Walters also wants more eyes in transit stations to improve safety, whether that’s peace officers, attendants or commercial businesses. He wants to incentivize kiosks or concession businesses in train stations.
He would maintain the existing police formula but wants a different relationship than that of the previous council — which he called “activist oriented.”
“I don’t think it resulted in greater accountability,” Walters said.
“Honestly, there is no other way than the police working hand in hand with social agency partners and a council that understands that and funds both as much as they possibly can.”

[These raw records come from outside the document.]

-- ==== Sys2Proof/Config.lean ====
section
/-!
DEFINITION. What is fixed for the hardware (spec 00_scope.md rule R8), its open parameters (R9) and the free
values (R11 `draw`, R93, R24).
-/

namespace Sys2Proof.Config

/-- Limbs of a limb vector (R8). -/
def NLIMBS : Nat := 5

/-- The radix exponent: limb i has weight 2^(52·i) (R8). -/
def RADIX_BITS : Nat := 52

/-- Bits of a limb word (R8). -/
def W : Nat := 64

/-- Bits of the accumulator (R8). -/
def ACC : Nat := 128

/-- Coefficients C0..C8 (R8). -/
def NCOEFF : Nat := 9

/-- Products of the schoolbook multiplier (R8, R87). -/
def NPROD_SB : Nat := 25

/-- Products of the Karatsuba multiplier (R8, R87). -/
def NPROD_KA : Nat := 14

/-- Bits of the command field (R8, R37). -/
def CMD_BITS : Nat := 8

/-- Bits of a request word (R8, R36). -/
def REQ_BITS : Nat := 648

/-- Bits of a response word (R8, R40). -/
def RSP_BITS : Nat := 1480

/-- The open parameter `OOB_RESULT` (R9, R93): what a legal command does to R and C when its operands break the
overflow-safety bound. -/
inductive OobResult where
  /-- R and C take free values: the default (R9). -/
  | any
  /-- R and C take the wrapped values of the datapath. -/
  | datapath
  deriving DecidableEq, Repr

/-- The open parameter `SERIAL_BYTE_ORDER` (R9, R46), of a platform's byte bus only. It has no default, so every
function that depends on it takes it as an argument (log 10). -/
inductive SerialByteOrder where
  | little
  | big
  deriving DecidableEq, Repr

/-- What a free value is drawn for. Two uses with different purposes are different free values: out of bound, a model may
rely neither on `mul.ka` and `mul.sb` agreeing (R84) nor on a command agreeing with itself on swapped operands (R86). -/
inductive DrawFor where
  /-- A result of this command, with these operands in this order (R93). -/
  | command (i : Instr)
  /-- A latch after a RESET step (R24). -/
  | reset
  deriving DecidableEq, Repr

/-- Free values, R11's `draw(BitVec 64)`: by purpose, stream and number, an unconstrained limb. No body: nothing can be
proved of one (log 3 and 4). -/
opaque drawLimb (p : DrawFor) (stream n : Nat) : Limb

/-- Free values, R11's `draw(BitVec 128)` (log 4). -/
opaque drawCoeff (p : DrawFor) (stream n : Nat) : Coeff

/-- Free values for the unspecified LCMD after a RESET step (R24, log 3). -/
opaque drawByte (p : DrawFor) (stream n : Nat) : Byte

/-- R93's `draw(5 × BitVec 64)`, one free value each, the first of them numbered n. -/
def drawLimbs (p : DrawFor) (stream n : Nat) : Limbs := Five.tabulate fun i => drawLimb p stream (n + i.val)

/-- R93's `draw(9 × BitVec 128)`, one free value each, the first of them numbered n. -/
def drawCoeffs (p : DrawFor) (stream n : Nat) : Coeffs := Nine.tabulate fun k => drawCoeff p stream (n + k.val)

end Sys2Proof.Config
end

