-- ==== Sys2Proof/Machine/Datapath.lean ====
section
/-!
DEFINITION. The datapath primitives (spec 40_accumulator_adder.md): limb pre-adder, product unit, 128-bit accumulator
adder. None keeps a carry, sets a flag or traps (R53).
-/

namespace Sys2Proof.Machine

/-- `LSUM(x1, …, xn)`, n = 2, 3 or 4: the sum modulo 2^64 (R47). -/
def lsum (xs : List Limb) : Limb := BitVec.ofNat 64 (xs.map BitVec.toNat).sum

/-- `PROD(x, y)`: the 128-bit product (R48). -/
def prod (x y : Limb) : Coeff := BitVec.ofNat 128 (x.toNat * y.toNat)

/-- `ACC_ADD(x, y)`: the sum modulo 2^128 (R49). -/
def accAdd (x y : Coeff) : Coeff := BitVec.ofNat 128 (x.toNat + y.toNat)

/-- `ACC_SUB(x, y)`: the difference modulo 2^128 (R50). -/
def accSub (x y : Coeff) : Coeff := BitVec.ofNat 128 (x.toNat + 2 ^ 128 - y.toNat)

/-- `ACC_DBL(x) = ACC_ADD(x, x)` (R51). -/
def accDbl (x : Coeff) : Coeff := accAdd x x

/-- R52's expressions: anything built from 128-bit values with the accumulator's three operations, in any grouping. -/
inductive AccExpr where
  | leaf (x : Coeff)
  | add (e f : AccExpr)
  | sub (e f : AccExpr)
  | dbl (e : AccExpr)
  deriving DecidableEq, Repr

/-- What the accumulator computes of an expression (R49–R51). -/
def AccExpr.eval : AccExpr → Coeff
  | .leaf x => x
  | .add e f => accAdd e.eval f.eval
  | .sub e f => accSub e.eval f.eval
  | .dbl e => accDbl e.eval

/-- The same expression "evaluated exactly in ℤ on the toNat values of its leaves" (R52). -/
def AccExpr.exact : AccExpr → Int
  | .leaf x => x.toNat
  | .add e f => e.exact + f.exact
  | .sub e f => e.exact - f.exact
  | .dbl e => 2 * e.exact

end Sys2Proof.Machine
end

Walters also thinks the current granting system for community safety and well-being needs another look. He said he’d like to make sure that the city is giving money to initiatives that achieve results in reducing neighbourhood crime.
Rahim Jaffer
“The poverty and the mental illness issues, substance abuse, I would like to see that issue and those services moved out of the downtown core,” Jaffer said.
He wants to build a “recovery village” on the grounds of the old Alberta Hospital in northeast Edmonton. Inspired by an Olympic village, it would provide wrap-around support and treatment.
Jaffer disagrees with the current council’s movement toward distributing services into other parts of the city, because he believes it contributes to higher crime in neighbourhoods.
Part of his plan also includes hiring 500 more police officers over four years and is open to increasing the police budget to do so.
He also wants Edmonton police to further embrace a community policing model, and agreed the police should be showing council their audits for accountability.
He said the relationship between police and council turned sour due to politics and that in turn, reduced council’s ability to exert influence on this issue.
“There was unfortunately a breakdown that we saw over the course of the last four years in particular, because there was that movement towards defunding the police.”
“I think if we can repair those relationships, naturally, I believe you’re going to get more openness, more interaction.”